For instance, if vaccines stimulate B cells to keep COVID-19 from causing serious illness, will those same B cells activate if coronavirus is introduced down the road?

All pathogens are different. For instance, if someone gets measles, or is vaccinated against measles, they are likely protected for life without needing another vaccine or booster.

So, will we need a new vaccine at some point?

Possibly, but the big question mark is variants.

By now, many coronavirus variants have been identified, some of which have proven to be more transmissible and more serious. However, the vaccines that have been approved in the United States — by Pfizer, Moderna and Johnson & Johnson — all appear to offer strong protection against those variants.

The unknown, of course, is whether a variant will develop that is vaccine resistant. The risk is not insignificant since much of the world remains unvaccinated.

Talaat said the best thing the U.S. can do is "stop worrying about boosters and worry about vaccines getting everywhere in the world." The likelihood for boosters will be significantly lessened if the virus fizzles out across the globe and doesn't have a chance to mutate further.

Shah said he understands if people might have more questions.

"They might say, 'Wait, you said this vaccine was so good, now we have to get one in the fall, what's up with that?'" he said.

But because the vaccines already have been developed, they are very "malleable scientifically," Shah said. In other words, if a new vaccine needs to be developed to address a particular variant, that can happen quickly.

How will we know if additional vaccines are needed?

"People who are vaccinated will start getting infected," Talaat said. "That's why tracking breakthrough infections is important."

Even more than that, experts will monitor people who are getting sick to determine what strains, or variants, are causing severe infections. That's already happening in some places, like nursing homes, which are often among the first places that are susceptible to new outbreaks of vaccine-resistant variants.

Another way is to monitor antibody levels of those who have been vaccinated.

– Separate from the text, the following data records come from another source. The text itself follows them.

-- ==== Sys2Proof/Machine/Releases.lean ====
section
/-! DEFINITION. Completion of earlier work of a stream, and the signals it holds back (R173, R182, R186-R189). -/
namespace Sys2Proof.Machine

/-! ### Work not yet complete (R182, R186) -/

/-- Earlier instructions of stream t, with issue numbers below n, that are not complete, by target. -/
def Core.quadPending (k : Core) (t : Fin 4) (n : Nat) : Bool :=
  (k.tileQ.toList.any fun q => q.any fun x => x.stream == t && decide (x.seqNo < n)) ||
  (k.arrs.toList.any fun a => a.flights.any fun x => x.tile.stream == t && decide (x.tile.seqNo < n)) ||
  (k.outQ.toList.any fun q => q.any fun x => x.tile.stream == t && decide (x.tile.seqNo < n)) ||
  (k.wq.any fun w => w.stream == t && decide (w.seqNo < n) && w.eng == .quad) ||
  (match k.modeWait with
   | some (_, u, m) => u == t && decide (m < n)
   | none => false) ||
  (match (k.streams[t]).hscale with
   | some h => decide (h.seqNo < n)
   | none => false)

def Core.vecPending (k : Core) (t : Fin 4) (n : Nat) : Bool :=
  (k.wq.any fun w => w.stream == t && decide (w.seqNo < n) && w.eng == .vec) ||
  (match (k.streams[t]).vtake with
   | some v => decide (v.seqNo < n)
   | none => false) ||
  (k.vecQ.any fun v => v.stream == t && decide (v.seqNo < n))

def Core.dmaPending (k : Core) (t : Fin 4) (n : Nat) : Bool :=
  k.dmaQ.any fun d => decide (d.channel.val = t.val) && decide (d.seqNo < n)

/-- Scalar stores not yet accepted (R209). -/
def Core.seqPending (k : Core) (t : Fin 4) (n : Nat) : Bool :=
  k.wq.any fun w => w.stream == t && decide (w.seqNo < n) && w.eng == .seq

/-- The SYNC mask's work is pending; the PORT bit covers nothing, since a PORT instruction is complete at acceptance. -/
def Core.pending (k : Core) (t : Fin 4) (n : Nat) (o : SyncOps) : Bool :=
  (o.quad && k.quadPending t n) || (o.vec && k.vecPending t n) || (o.dma && k.dmaPending t n) ||
    (o.seq && k.seqPending t n)

def allTargets : SyncOps := ⟨true, true, true, true, true⟩

/-- Any earlier work of the stream is pending. -/
def Core.anyPending (k : Core) (t : Fin 4) (n : Nat) : Bool := k.pending t n allTargets

/-! ### Releases (R187-R189) -/

/-- Add to a semaphore, saturating (R189). -/
def Core.semAdd (k : Core) (i : BitVec 6) (n : BitVec 16) : Core :=
  let v := k.sems[i.toFin].toNat + n.toNat
  if v > 65535 then { k with sems := k.sems.set i.toFin 65535, semOvf := true }
  else { k with sems := k.sems.set i.toFin (BitVec.ofNat 16 v) }

/-- Perform a release. -/
def State.perform (s : State) (c : Fin 96) (x : SignalKind) : State :=
  match x with
  | .sem i n => s.modCore c fun k => k.semAdd i n
  | .fence f v => s.send ⟨f, v, false, .program⟩

/-- Perform the held releases of a stream whose earlier work is complete, in issue order (R187). -/
def State.performHeld (s : State) (c : Fin 96) (t : Fin 4) : State :=
  let st := s.stream c t
  match st.held with
  | [] => s
  | _ =>
    let ready := st.held.filter fun h => !(s.core c).anyPending t h.seqNo
    let s := s.modStream c t fun x => { x with held := x.held.filter fun h => (s.core c).anyPending t h.seqNo }
    ready.foldl (fun s h => s.perform c h.what) s

/-- After work of a core completes: the releases it held back are performed. -/
def State.settleHeld (s : State) (c : Fin 96) : State :=
  (List.finRange 4).foldl (fun s t => s.performHeld c t) s

/-- A release issued now is performed when its stream's earlier work is complete (R187). -/
def State.release (s : State) (c : Fin 96) (t : Fin 4) (seqNo : Nat) (x : SignalKind) : State :=
  (s.modStream c t fun st => { st with held := st.held ++ [⟨seqNo, x⟩] }).performHeld c t

end Sys2Proof.Machine
end

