-- ==== Sys2Proof/Machine/Clamp.lean ====
section
/-! DEFINITION. The array clamp over core cycles: its level, and what an array meets of it (R102, R528, R529, R531). -/
namespace Sys2Proof.Machine

/-- The clamp level after n core cycles of the present movement: the fall of R528 from the value it began at, or the rise
of R529. -/
def Supply.clampAt (u : Supply) (n : Nat) : Nat :=
  match u.clamp with
  | .normal => 256
  | .held => if n ≥ u.clampDur then 102 else u.clampFrom - (u.clampFrom - 102) * n / u.clampDur
  | .rising => 102 + 154 * Min.min n 256 / 256

/-- The clamp level now. -/
def Supply.clampLevel (u : Supply) : Nat := u.clampAt u.clampJ

/-- The value the present movement began at. -/
def Supply.clampStart (u : Supply) : Nat :=
  match u.clamp with
  | .normal => 256
  | .held => u.clampFrom
  | .rising => 102

/-- A movement begins; its first cycle is the one in which the event is seen. -/
def Supply.moveClamp (u : Supply) (c : Clamp) (from' dur : Nat) : Supply :=
  { u with clamp := c, clampFrom := from', clampDur := dur, clampJ := 1, clampSeq := u.clampSeq + 1 }

/-- The clamp falls from its current value towards 0x66 (R528, R531). -/
def Supply.clampFall (u : Supply) : Supply :=
  u.moveClamp .held u.clampLevel ((32 * (u.clampLevel - 102) + 153) / 154)

/-- The clamp at 256, with no movement. -/
def Supply.clampOff (u : Supply) : Supply :=
  { u with clamp := .normal, clampFrom := 256, clampDur := 32, clampJ := 0 }

/-- Core cycles of a run of n before the movement began, for an array that has not followed it yet: the rules give the
start of a movement within bounds only (log entry 16). -/
def State.clampLag (s : State) (c : Fin 96) (x : Arr) (event n : Nat) : Nat :=
  if x.clampSeq = s.sup.clampSeq then 0 else Config.timing 5 c s.tick event % (n + 1)

/-- The clamp in cycle i of the next n cycles of an array. -/
def State.clampRun (s : State) (c : Fin 96) (x : Arr) (event n i : Nat) : Nat :=
  let lag := s.clampLag c x event n
  if i < lag then s.sup.clampStart
  else s.sup.clampAt ((if x.clampSeq = s.sup.clampSeq then x.clampPos else 0) + (i - lag) + 1)

/-- The array has followed the movement through n more cycles. -/
def State.clampSeen (s : State) (c : Fin 96) (x : Arr) (event n : Nat) : Arr :=
  { x with
    clampSeq := s.sup.clampSeq
    clampPos := (if x.clampSeq = s.sup.clampSeq then x.clampPos else 0) + (n - s.clampLag c x event n) }

/-- The clamp has come at least as far as an array has followed its present movement. -/
def State.clampTo (s : State) (x : Arr) : State :=
  if s.sup.clamp = .normal ∨ x.clampSeq ≠ s.sup.clampSeq then s else s.modSup fun u => { u with clampJ := Max.max u.clampJ x.clampPos }

/-- A tick is 40 ns: four core cycles for each 100 MHz of the governed clock (R31, R533). -/
def Supply.tickClamp (u : Supply) : Supply :=
  if u.clamp = .normal then u else { u with clampJ := u.clampJ + 4 * u.farith }

end Sys2Proof.Machine
end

If those antibody levels drop off after a certain amount of time, that could be a sign that a booster is needed, although antibodies are only half of the equation, as noted above.

Shah said that although monitoring breakthrough cases is important, the real-world efficacy studies already underway offer a more complete picture.

So far, he said, "It looks pretty darn good."

If booster or new vaccines are needed, will they be rolled out in the same way?

Shah stressed that any decision about next steps is not his to make, saying that the Maine CDC and other stakeholders have started to plan.

"I'm obligated to say that the best way to avoid the need for this is for everyone to go and get vaccinated," he said.

But if boosters or new vaccines are needed, Shah said the rollout is likely to look different.

"If we do need a second series ... the urgency will not be the same," he explained.

In all likelihood, individuals may be encouraged to get another shot at the same time they get a flu shot, which means more vaccinations would happen at pharmacies and doctor's offices.

Still, if mass clinics are needed again, Shah said the state could easily mobilize.